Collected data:

-- ==== Sys2Proof/Machine/Ops.lean ====
section
/-! DEFINITION. The named operations over the state: bytes of memories, elements, cores, regions, engines, places, tokens, effects
of a completion, watches, held lines, and the raising of a fault. -/

namespace Sys2Proof.Machine

open Sys2Proof

/-! ### Bytes of a memory (R185): a canonical list; a byte that is not listed reads as zero -/

/-- The byte at an address. -/
def Memory.byte (m : List Host.Cell) (a : Nat) : Byte := ((m.find? fun c => c.1 == a).map Prod.snd).getD 0

/-- n bytes from an address upward. -/
def Memory.read (m : List Host.Cell) (a n : Nat) : List Byte := (List.range n).map fun i => Memory.byte m (a + i)

/-- The cells of a run of bytes; zero bytes are not listed. -/
def Memory.cells (a : Nat) : List Byte → List Host.Cell
  | [] => []
  | b :: bs => if b = 0 then Memory.cells (a + 1) bs else (a, b) :: Memory.cells (a + 1) bs

/-- Writes a run of bytes. -/
def Memory.write (m : List Host.Cell) (a : Nat) (bs : List Byte) : List Host.Cell :=
  m.filter (fun c => c.1 < a) ++ (Memory.cells a bs ++ m.filter (fun c => a + bs.length ≤ c.1))

/-- The canonical form: addresses strictly rise and no listed byte is zero. -/
abbrev Memory.wf (m : List Host.Cell) : Prop := m.Pairwise (fun x y => x.1 < y.1) ∧ ∀ c ∈ m, c.2 ≠ 0

/-- Sets or clears membership in a strictly rising list of numbers. -/
def insertNat (a : Nat) : List Nat → List Nat
  | [] => [a]
  | x :: xs => if a < x then a :: x :: xs else if a = x then x :: xs else x :: insertNat a xs

def eraseNat (a : Nat) (xs : List Nat) : List Nat := xs.filter fun x => x != a

/-- Takes one of n: a free value where there is a choice (log 9). -/
def State.pick (s : State) (n : Nat) : State × Nat :=
  if n ≤ 1 then (s, 0) else ({ s with free := s.free + 1 }, (Config.freeWord s.free).toNat % n)

/-! ### Elements, cores, regions and engines -/

def State.elem (s : State) (e : Nat) : Elem := SMap.get (Elem.reset e) e s.elems

/-- The element as it stood at the start of the cycle (R24, R29). -/
def State.view (s : State) (e : Nat) : Elem := (SMap.find e s.starts).getD (s.elem e)

/-- Replaces an element; the first change in a cycle keeps what it was at the start. -/
def State.setElem (s : State) (e : Nat) (x : Elem) : State :=
  { s with
    starts := (match SMap.find e s.starts with | some _ => s.starts | none => SMap.set e (s.elem e) s.starts)
    elems := SMap.set e x s.elems }

def State.modElem (s : State) (e : Nat) (f : Elem → Elem) : State := s.setElem e (f (s.elem e))

def State.core (s : State) (c : Nat) : Core := SMap.get Core.reset c s.cores
def State.setCore (s : State) (c : Nat) (x : Core) : State := { s with cores := SMap.set c x s.cores }
def State.modCore (s : State) (c : Nat) (f : Core → Core) : State := s.setCore c (f (s.core c))

/-- A core's configuration is no longer its image's own (R115). -/
def State.changed (s : State) (c : Nat) : State := s.modCore c fun k => { k with img := none }

def State.region (s : State) (r : Nat) : Option Region := SMap.find r s.regions
def State.setRegion (s : State) (r : Nat) (x : Region) : State := { s with regions := SMap.set r x s.regions }
def State.modRegion (s : State) (r : Nat) (f : Region → Region) : State :=
  match s.region r with | some x => s.setRegion r (f x) | none => s

def State.engine (s : State) (g : Nat) : Engine := SMap.get Engine.reset g s.engines
def State.setEngine (s : State) (g : Nat) (x : Engine) : State := { s with engines := SMap.set g x s.engines }

def State.pchan (s : State) (k : Nat) : PChan := SMap.get PChan.reset k s.pchans
def State.setPchan (s : State) (k : Nat) (x : PChan) : State := { s with pchans := SMap.set k x s.pchans }

def State.part (s : State) (p : Nat) : Part := vget s.parts p Part.reset
def State.setPart (s : State) (p : Nat) (x : Part) : State := { s with parts := vset s.parts p x }
def State.modPart (s : State) (p : Nat) (f : Part → Part) : State := s.setPart p (f (s.part p))

def State.port (s : State) (c k : Nat) : Option Port := vget (s.core c).ports k none
def State.setPort (s : State) (c k : Nat) (p : Port) : State :=
  s.modCore c fun x => { x with ports := vset x.ports k (some p) }
def State.modPort (s : State) (c k : Nat) (f : Port → Port) : State :=
  match s.port c k with | some p => s.setPort c k (f p) | none => s

def State.bar (s : State) (c b : Nat) : Bar := vget (s.core c).bars b Bar.zero
def State.setBar (s : State) (c b : Nat) (x : Bar) : State := s.modCore c fun k => { k with bars := vset k.bars b x }

/-- Whether a region holds cores. -/
def Region.placed (r : Region) : Bool :=
  match r.phase with | .configured | .running | .gated | .stopped | .closed => true | .frozen | .drained => false

/-- Whether a core lies in a placed region's rectangle (R340). -/
def Region.hasCore (r : Region) (c : Nat) : Bool :=
  r.placed && r.x0 ≤ gridX c && gridX c < r.x0 + r.w && r.y0 ≤ gridY c && gridY c < r.y0 + r.h

/-- Whether the region holds the first element row of a core of its rectangle. A core of a shared rectangle has one signal box and one
integrator array; they go with the launch that holds the core's first row (R387, log 111, DESIGN CHOICE). -/
def Region.holdsBox (r : Region) (c : Nat) : Bool := r.rlo ≤ 8 * (gridY c - r.y0) && 8 * (gridY c - r.y0) < r.rhi

/-- Whether an element is one of a placed region's (R340, R387). -/
def Region.hasElem (r : Region) (e : Nat) : Bool :=
  r.hasCore (coreOf e) && r.rlo ≤ elemY e - 8 * r.y0 && elemY e - 8 * r.y0 < r.rhi

/-- The placed region of an element, by number. -/
def State.regionOf (s : State) (e : Nat) : Option Nat := (s.regions.find? fun x => x.2.hasElem e).map Prod.fst

/-- The placed region that a core's signal box and array go with, by number. -/
def State.regionOn (s : State) (c : Nat) : Option Nat := (s.regions.find? fun x => x.2.hasCore c && x.2.holdsBox c).map Prod.fst

/-- The region of a port, by number. -/
def State.portReg (s : State) (c k : Nat) : Nat := ((s.port c k).map Port.reg).getD 0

* Task prompt
Write out word for word only the lines from the start of the entries down to the line with "def State.pick (s", please, including both ends.

* Exercise solution
-- ==== Sys2Proof/Machine/Ops.lean ====
section
/-! DEFINITION. The named operations over the state: bytes of memories, elements, cores, regions, engines, places, tokens, effects
of a completion, watches, held lines, and the raising of a fault. -/

namespace Sys2Proof.Machine

open Sys2Proof

/-! ### Bytes of a memory (R185): a canonical list; a byte that is not listed reads as zero -/

/-- The byte at an address. -/
def Memory.byte (m : List Host.Cell) (a : Nat) : Byte := ((m.find? fun c => c.1 == a).map Prod.snd).getD 0

/-- n bytes from an address upward. -/
def Memory.read (m : List Host.Cell) (a n : Nat) : List Byte := (List.range n).map fun i => Memory.byte m (a + i)

/-- The cells of a run of bytes; zero bytes are not listed. -/
def Memory.cells (a : Nat) : List Byte → List Host.Cell
  | [] => []
  | b :: bs => if b = 0 then Memory.cells (a + 1) bs else (a, b) :: Memory.cells (a + 1) bs

/-- Writes a run of bytes. -/
def Memory.write (m : List Host.Cell) (a : Nat) (bs : List Byte) : List Host.Cell :=
  m.filter (fun c => c.1 < a) ++ (Memory.cells a bs ++ m.filter (fun c => a + bs.length ≤ c.1))

/-- The canonical form: addresses strictly rise and no listed byte is zero. -/
abbrev Memory.wf (m : List Host.Cell) : Prop := m.Pairwise (fun x y => x.1 < y.1) ∧ ∀ c ∈ m, c.2 ≠ 0

/-- Sets or clears membership in a strictly rising list of numbers. -/
def insertNat (a : Nat) : List Nat → List Nat
  | [] => [a]
  | x :: xs => if a < x then a :: x :: xs else if a = x then x :: xs else x :: insertNat a xs

def eraseNat (a : Nat) (xs : List Nat) : List Nat := xs.filter fun x => x != a

/-- Takes one of n: a free value where there is a choice (log 9). -/
def State.pick (s : State) (n : Nat) : State × Nat :=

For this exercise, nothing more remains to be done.